There's three main types of filters: band-pass filters that allow light between a range of frequencies to pass, low-pass filters that allow frequencies below a certain frequency to pass, and high-pass filters that allow frequencies above a certain frequency to pass. This could be a high-pass filter but if you can see light through it, then it's nowhere near UV-C. Even it was for UV-C, the light won't produce the proper frequency light anyways.
You could test if it emits any UV by shining it onto some vaseline glass (uranium glass), which can be bought on ebay quite easily.

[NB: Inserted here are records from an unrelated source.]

-- ==== Sys2Proof/Machine/OpTypes.lean ====
section
/-! DEFINITION. The types of the commands' operands: who makes an access (Table 13.1), sites of the fabric, pins of the
hard blocks, packets of the network (Table 6.2) and what an environment does to stored bits. -/

namespace Sys2Proof.Machine

/-- Who makes an access (Table 13.1, R421). `host` is the host port, `dma` the DMA engine with the world of the core or
command that started it, `dock` a dock, channel port or probe capture of a field, `tile` a leased MAC tile, `cfg` the
configuration front end, `mgmt` the management units (gleaner, scrubbers, transparent test), `debug` the debug port. -/
inductive Who where
  | host
  | core (c : Fin 4)
  | dma (secure : Bool)
  | dock (f : Fin 384)
  | tile (f : Fin 384) (secure : Bool)
  | cfg
  | mgmt
  | debug (secure : Bool)
  deriving DecidableEq, Repr

/-- A macrocell: field, stook column and row, sheaf, macrocell (R16, R42). -/
structure Mc where
  f : Fin 384
  col : Fin 32
  row : Fin 32
  s : Fin 8
  n : Fin 16
  deriving DecidableEq, Repr

/-- Signals of a bin port (R153, R154, R155). -/
inductive BinSig where
  | addr | wdata | we | re | be
  deriving DecidableEq, Repr

/-- Fabric inputs of a MAC tile (R171, R172). -/
inductive MacSig where
  | a | b | accOp | bxClr | run | ldEn | ldSel | ldAddr | ldData
  deriving DecidableEq, Repr

/-- Signals of a latent-memory port (R116, R117). -/
inductive DockSig where
  | raddr | ren | waddr | wen | wdata | be
  deriving DecidableEq, Repr

/-- Signals of a link-channel port of a field (R297 to R300). -/
inductive ChanSig where
  | data | nbytes | eom | valid | ren
  deriving DecidableEq, Repr

/-- An input of a hard block that the fabric drives. Which wires drive it is in the device database only (R516), so the
level comes with the command that says it changed. -/
inductive Pin where
  | bin (k : Fin 48) (portB : Bool) (sig : BinSig)
  | mac (t : Fin 96) (sig : MacSig)
  | dock (j : Fin 2) (p : Fin 8) (sig : DockSig)
  | chan (p : Fin 8) (sig : ChanSig)
  | sio (n : Fin 64)
  deriving DecidableEq, Repr

/-- Where a change arrives in a field (R101): a sheaf input (R42), the wire register of a slot at a stook (R518), the receiving end
of a bridge wire (R78), or an input of a hard block. -/
inductive Sink where
  | sheaf (col row : Fin 32) (s : Fin 8) (m : Fin 40)
  | wire (col row : Fin 32) (slot : Fin 44)
  | bridge (dir : Fin 4) (k : Fin 32) (i : Fin 16)
  | pin (p : Pin)
  deriving DecidableEq, Repr

/-- A packet: the fields of its header flit (Table 6.2; Machine/Packet.lean gives their bits) and its data flit. `hops` are the hop
codes of the current segment, `count` of them. -/
structure Packet where
  vc : Nat := 1
  type : Nat := 0
  route : Nat := 0
  respRoute : Nat := 0
  hopPtr : Nat := 0
  hops : List Nat := []
  src : Nat := 0
  dst : Nat := 0
  tag : Nat := 0
  addr : Nat := 0
  lenM1 : Nat := 0
  secure : Bool := false
  status : Nat := 0
  bmask : BitVec 64 := 0
  data : List Byte := []
  deriving DecidableEq, Repr

/-- Types that carry a data flit (Table 6.3). -/
def hasFlit (type : Nat) : Bool := type == 1 || type == 2 || type == 4 || type == 9 || type == 10

/-- What the environment did to the stored bits an access is about to read: the bits that flipped in its first check unit (bit
0 is bit 0 of the unit's first byte; positions past the data are check bits), the corrections that the on-die ECC of the stack
reports for it (Table 7.1), the 64 bytes that stand in the place of a protected line altered behind the device's back, and, by
kind, the bits that flipped in the first burst of a metadata block of its path and the 64 bytes that stand in a block's place
(R247). Kind l is the block of counter level l, 8 + l the block of the tags of level l, 0 the lines (Table 7.9). -/
structure Upset where
  flips : List Nat := []
  ondie : Nat := 0
  line : Option (List Byte) := none
  metaFlips : List (Nat × List Nat) := []
  blocks : List (Nat × List Byte) := []
  deriving DecidableEq, Repr

/-- What an access of the bus answers: data (empty for a write), a bus error, or that the request waits. -/
inductive BusRes where
  | ok (data : List Byte)
  | err
  | wait
  deriving DecidableEq, Repr

/-- What the sweep of one byte lane's delay finds (R231): the steps at which the lane passes, and those at which it passes once
its weakest DQ is remapped to the spare. -/
structure Sweep where
  pass : BitVec 128 := BitVec.allOnes 128
  repaired : BitVec 128 := BitVec.allOnes 128
  deriving DecidableEq, Repr

/-- A cycle of CFGBUS_CK as the device samples it (R339): STB and D at the rising edge, D at the falling edge. -/
structure BusCycle where
  stb : Bool
  rise : Byte
  fall : Byte
  deriving DecidableEq, Repr

/-- What the host has done with its own memory since the device looked at it last: bytes stored, by address, and the addresses whose
accesses by the device now end in an error (R405). -/
structure HostMem where
  stores : List (Nat × List Byte) := []
  fails : List Nat := []
  deriving DecidableEq, Repr

/-- How a part of a configuration stream comes to the front end (Table 10.9): the next bytes that LOAD_DATA moves from host memory, bytes
of the lanes or of the boot flash, or cycles of CFGBUS. -/
inductive Feed where
  | host (h : HostMem) (n : Nat)
  | lanes (l : List Byte)
  | bus (l : List BusCycle)
  | flash (l : List Byte)
  deriving DecidableEq, Repr

/-- The run of identical symbols that a line ends with (R257, R258). -/
structure Run where
  sym : Nat := 0
  count : Nat := 0
  deriving DecidableEq, Repr

/-- A link frame as it stands on the lane (Table 9.1): its type, sequence number, the 488 bytes of frame bits [3967:64]
(directory and slots, as sent), credit field and tag, with what the lane and the CRC say of it (R283): flagged bad by the
lane, CRC correct, stomped (R279). -/
structure Frame where
  type : Nat := 1
  seq : Nat := 0
  body : List Byte := []
  credit : Word := 0
  tag : List Byte := []
  flagged : Bool := false
  crcOk : Bool := true
  stomped : Bool := false
  deriving DecidableEq, Repr

end Sys2Proof.Machine
end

Some higher-end public toilets and most of MacDonald's; in restaurant W.C's. in the UK have combi hot air fan and UV light projection hand driers and sanitizers.
forgive my ignorance. but if you cant decrease the nanometers, then how to Diode-pumped solid-state lasers work?
ken: i feel better already
also ken: *casually dies*
Can't wait for the UVLEN x-ray filter app so I can check to see if my finger is broken or not.
Just got a starscope ad at the end of your fraud products video... The irony!!
You can buy cheap ultraviolet flashlights on Amazon. As part of your test it might be interesting to see whether these have any germicidal qualities versus placebo versus UVLEN.
you can change frequencies with materials that fluoresce. looking forward to this one.
Indeed, but thanks to thermodynamics, that usually only works in the other direction. Like how the love stains left on your car's upholstery by a has-been TV star will absorb near-UV light and emit violet light.